▶
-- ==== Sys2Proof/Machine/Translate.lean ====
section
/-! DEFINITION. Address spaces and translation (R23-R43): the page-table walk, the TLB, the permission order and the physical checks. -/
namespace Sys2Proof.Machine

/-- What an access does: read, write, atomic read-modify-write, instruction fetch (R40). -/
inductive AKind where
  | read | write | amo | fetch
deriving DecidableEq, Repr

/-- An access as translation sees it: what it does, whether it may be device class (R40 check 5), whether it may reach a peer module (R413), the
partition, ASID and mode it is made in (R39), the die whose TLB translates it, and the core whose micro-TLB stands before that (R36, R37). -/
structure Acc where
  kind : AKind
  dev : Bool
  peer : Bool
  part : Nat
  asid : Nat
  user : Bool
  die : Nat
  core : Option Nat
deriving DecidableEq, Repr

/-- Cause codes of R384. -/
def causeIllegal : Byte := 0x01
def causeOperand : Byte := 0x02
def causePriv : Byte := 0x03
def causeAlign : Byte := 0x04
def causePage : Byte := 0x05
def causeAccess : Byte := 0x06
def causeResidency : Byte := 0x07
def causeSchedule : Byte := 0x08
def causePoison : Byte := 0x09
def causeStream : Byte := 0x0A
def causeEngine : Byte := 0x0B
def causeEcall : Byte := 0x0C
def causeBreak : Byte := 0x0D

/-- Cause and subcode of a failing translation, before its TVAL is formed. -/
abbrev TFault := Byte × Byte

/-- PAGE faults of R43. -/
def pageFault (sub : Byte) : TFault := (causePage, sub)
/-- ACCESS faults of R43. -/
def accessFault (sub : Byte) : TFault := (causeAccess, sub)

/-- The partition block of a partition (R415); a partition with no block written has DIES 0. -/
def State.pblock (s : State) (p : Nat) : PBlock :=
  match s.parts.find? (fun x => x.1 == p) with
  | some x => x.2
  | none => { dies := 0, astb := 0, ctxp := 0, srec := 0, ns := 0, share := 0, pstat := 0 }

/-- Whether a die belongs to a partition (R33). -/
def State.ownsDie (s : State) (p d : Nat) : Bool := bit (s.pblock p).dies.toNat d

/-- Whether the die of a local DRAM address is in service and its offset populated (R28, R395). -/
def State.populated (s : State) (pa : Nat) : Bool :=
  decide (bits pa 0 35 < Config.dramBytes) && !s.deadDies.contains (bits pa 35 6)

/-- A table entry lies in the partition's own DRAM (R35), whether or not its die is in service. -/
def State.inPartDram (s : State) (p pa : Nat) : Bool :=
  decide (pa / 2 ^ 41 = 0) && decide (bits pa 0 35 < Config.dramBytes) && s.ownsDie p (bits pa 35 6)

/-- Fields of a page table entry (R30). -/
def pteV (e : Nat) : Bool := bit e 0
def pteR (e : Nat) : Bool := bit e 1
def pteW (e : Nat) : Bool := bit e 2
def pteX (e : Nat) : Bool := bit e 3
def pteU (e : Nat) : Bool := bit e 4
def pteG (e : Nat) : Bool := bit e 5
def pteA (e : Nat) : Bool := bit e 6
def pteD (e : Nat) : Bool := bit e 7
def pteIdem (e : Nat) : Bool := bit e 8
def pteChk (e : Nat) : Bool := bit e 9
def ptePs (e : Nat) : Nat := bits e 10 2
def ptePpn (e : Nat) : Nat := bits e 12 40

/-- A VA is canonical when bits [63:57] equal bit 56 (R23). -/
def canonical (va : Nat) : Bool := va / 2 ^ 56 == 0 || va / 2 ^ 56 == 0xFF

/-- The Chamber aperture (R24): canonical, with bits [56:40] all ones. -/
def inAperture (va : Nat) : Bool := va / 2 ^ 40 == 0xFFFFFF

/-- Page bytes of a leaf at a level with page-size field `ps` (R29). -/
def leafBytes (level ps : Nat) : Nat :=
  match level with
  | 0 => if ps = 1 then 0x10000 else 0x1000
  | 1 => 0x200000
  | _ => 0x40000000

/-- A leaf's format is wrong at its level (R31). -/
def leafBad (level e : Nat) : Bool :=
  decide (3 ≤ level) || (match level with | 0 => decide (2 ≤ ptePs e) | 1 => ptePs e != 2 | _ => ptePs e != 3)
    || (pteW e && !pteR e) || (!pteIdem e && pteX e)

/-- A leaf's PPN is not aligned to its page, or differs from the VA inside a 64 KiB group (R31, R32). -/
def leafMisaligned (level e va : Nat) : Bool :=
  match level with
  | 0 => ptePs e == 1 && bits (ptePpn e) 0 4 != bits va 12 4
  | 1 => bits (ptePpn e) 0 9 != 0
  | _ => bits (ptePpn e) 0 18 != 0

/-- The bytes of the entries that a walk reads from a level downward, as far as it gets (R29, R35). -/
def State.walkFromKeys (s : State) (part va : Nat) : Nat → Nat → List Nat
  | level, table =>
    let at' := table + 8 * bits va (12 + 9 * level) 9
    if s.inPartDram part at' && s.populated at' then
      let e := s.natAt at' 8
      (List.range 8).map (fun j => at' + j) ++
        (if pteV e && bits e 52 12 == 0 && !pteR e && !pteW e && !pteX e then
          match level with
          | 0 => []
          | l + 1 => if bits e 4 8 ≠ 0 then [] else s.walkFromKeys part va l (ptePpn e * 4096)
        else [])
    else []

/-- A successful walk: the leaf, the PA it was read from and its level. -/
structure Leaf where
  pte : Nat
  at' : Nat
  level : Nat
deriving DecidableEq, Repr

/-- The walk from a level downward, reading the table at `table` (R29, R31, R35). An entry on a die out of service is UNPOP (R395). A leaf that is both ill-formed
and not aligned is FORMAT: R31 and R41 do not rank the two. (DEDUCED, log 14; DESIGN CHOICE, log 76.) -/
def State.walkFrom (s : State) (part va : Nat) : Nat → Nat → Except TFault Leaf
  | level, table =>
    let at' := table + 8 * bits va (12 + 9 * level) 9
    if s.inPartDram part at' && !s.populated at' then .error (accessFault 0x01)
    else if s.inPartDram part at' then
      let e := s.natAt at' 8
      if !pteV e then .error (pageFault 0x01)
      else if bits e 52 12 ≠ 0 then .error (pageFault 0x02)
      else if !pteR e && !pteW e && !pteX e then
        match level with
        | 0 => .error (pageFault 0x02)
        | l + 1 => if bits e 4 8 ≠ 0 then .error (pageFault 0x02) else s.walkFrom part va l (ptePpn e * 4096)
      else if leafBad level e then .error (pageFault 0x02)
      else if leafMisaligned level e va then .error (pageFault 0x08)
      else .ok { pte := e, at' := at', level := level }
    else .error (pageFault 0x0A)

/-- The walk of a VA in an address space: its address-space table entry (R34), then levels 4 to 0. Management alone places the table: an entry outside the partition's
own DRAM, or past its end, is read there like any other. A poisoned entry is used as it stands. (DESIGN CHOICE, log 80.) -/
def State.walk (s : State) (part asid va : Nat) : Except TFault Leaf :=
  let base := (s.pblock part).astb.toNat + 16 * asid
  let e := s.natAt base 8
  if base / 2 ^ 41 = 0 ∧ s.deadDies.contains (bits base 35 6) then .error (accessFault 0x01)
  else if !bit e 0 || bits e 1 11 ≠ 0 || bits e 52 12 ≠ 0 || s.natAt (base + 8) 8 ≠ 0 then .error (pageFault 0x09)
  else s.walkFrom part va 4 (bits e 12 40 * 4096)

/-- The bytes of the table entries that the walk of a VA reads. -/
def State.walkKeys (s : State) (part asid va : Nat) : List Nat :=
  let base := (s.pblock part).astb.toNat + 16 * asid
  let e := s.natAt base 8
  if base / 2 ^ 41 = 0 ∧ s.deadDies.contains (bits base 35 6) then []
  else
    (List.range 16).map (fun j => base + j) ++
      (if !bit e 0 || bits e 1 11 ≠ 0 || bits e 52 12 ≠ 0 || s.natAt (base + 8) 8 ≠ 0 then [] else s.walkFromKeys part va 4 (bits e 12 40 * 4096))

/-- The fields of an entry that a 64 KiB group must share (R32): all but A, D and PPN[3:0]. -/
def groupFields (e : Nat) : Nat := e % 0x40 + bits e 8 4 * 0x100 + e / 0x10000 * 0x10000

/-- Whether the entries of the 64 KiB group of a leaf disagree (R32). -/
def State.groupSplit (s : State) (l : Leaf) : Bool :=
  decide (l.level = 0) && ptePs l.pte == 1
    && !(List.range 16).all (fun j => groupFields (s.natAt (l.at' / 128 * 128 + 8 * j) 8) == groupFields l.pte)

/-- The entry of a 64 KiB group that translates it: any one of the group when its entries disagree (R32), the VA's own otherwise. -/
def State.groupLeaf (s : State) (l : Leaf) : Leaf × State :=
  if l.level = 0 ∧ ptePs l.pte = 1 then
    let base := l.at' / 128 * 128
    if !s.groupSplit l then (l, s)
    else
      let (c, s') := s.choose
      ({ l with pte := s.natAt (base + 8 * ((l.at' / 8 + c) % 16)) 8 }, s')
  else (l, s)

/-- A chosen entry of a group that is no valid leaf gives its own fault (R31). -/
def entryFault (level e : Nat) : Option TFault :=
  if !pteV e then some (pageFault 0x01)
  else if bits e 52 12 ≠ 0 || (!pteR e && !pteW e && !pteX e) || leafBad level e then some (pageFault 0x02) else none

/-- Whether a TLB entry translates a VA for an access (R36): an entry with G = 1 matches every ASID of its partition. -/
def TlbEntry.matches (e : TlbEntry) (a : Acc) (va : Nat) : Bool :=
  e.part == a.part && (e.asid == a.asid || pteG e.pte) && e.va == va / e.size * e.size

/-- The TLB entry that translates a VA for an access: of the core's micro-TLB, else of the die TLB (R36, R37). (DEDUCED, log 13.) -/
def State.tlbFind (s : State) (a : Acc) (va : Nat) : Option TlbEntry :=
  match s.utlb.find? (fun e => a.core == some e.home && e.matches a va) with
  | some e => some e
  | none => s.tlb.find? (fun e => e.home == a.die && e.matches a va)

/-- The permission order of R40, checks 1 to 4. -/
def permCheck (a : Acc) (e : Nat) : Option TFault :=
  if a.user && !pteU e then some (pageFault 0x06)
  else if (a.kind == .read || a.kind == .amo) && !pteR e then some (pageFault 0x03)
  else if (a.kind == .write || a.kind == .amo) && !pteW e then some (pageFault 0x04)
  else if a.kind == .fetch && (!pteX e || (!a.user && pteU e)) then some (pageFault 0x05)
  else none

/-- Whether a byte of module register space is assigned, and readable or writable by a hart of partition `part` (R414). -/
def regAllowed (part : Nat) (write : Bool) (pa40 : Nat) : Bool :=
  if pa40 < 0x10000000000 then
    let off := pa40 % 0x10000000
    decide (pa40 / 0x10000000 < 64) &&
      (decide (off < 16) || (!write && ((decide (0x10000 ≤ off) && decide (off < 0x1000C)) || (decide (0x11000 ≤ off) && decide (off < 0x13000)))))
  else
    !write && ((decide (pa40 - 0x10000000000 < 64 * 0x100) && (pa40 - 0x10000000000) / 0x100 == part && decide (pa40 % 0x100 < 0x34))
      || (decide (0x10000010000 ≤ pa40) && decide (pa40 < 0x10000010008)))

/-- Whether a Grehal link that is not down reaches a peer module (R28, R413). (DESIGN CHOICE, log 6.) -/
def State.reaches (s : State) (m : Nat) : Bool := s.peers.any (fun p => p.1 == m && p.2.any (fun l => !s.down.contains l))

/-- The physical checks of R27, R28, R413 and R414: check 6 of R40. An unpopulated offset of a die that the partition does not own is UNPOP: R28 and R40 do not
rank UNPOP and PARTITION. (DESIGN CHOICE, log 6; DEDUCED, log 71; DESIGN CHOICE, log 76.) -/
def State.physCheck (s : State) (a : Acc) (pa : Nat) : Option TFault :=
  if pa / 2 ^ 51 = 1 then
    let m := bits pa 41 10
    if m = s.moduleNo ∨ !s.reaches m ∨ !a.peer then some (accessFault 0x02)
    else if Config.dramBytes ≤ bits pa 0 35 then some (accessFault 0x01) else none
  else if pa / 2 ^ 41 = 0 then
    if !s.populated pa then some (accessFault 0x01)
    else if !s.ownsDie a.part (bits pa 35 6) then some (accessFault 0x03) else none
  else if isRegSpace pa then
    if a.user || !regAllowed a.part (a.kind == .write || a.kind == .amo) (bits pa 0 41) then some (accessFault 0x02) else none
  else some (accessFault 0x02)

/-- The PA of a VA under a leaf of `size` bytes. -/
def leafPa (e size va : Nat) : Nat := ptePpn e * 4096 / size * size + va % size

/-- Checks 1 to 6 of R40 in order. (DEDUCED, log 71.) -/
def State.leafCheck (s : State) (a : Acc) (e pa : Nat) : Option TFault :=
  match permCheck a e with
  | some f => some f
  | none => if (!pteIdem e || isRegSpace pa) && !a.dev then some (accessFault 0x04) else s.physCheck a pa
◀
= Task to complete =
Would you output, unchanged, each line from the start of the records to the line that holds "def causeBreak : Byte := 0x0D", both included and nothing else?

= Solution below =
-- ==== Sys2Proof/Machine/Translate.lean ====
section
/-! DEFINITION. Address spaces and translation (R23-R43): the page-table walk, the TLB, the permission order and the physical checks. -/
namespace Sys2Proof.Machine

/-- What an access does: read, write, atomic read-modify-write, instruction fetch (R40). -/
inductive AKind where
  | read | write | amo | fetch
deriving DecidableEq, Repr

/-- An access as translation sees it: what it does, whether it may be device class (R40 check 5), whether it may reach a peer module (R413), the
partition, ASID and mode it is made in (R39), the die whose TLB translates it, and the core whose micro-TLB stands before that (R36, R37). -/
structure Acc where
  kind : AKind
  dev : Bool
  peer : Bool
  part : Nat
  asid : Nat
  user : Bool
  die : Nat
  core : Option Nat
deriving DecidableEq, Repr

/-- Cause codes of R384. -/
def causeIllegal : Byte := 0x01
def causeOperand : Byte := 0x02
def causePriv : Byte := 0x03
def causeAlign : Byte := 0x04
def causePage : Byte := 0x05
def causeAccess : Byte := 0x06
def causeResidency : Byte := 0x07
def causeSchedule : Byte := 0x08
def causePoison : Byte := 0x09
def causeStream : Byte := 0x0A
def causeEngine : Byte := 0x0B
def causeEcall : Byte := 0x0C
def causeBreak : Byte := 0x0D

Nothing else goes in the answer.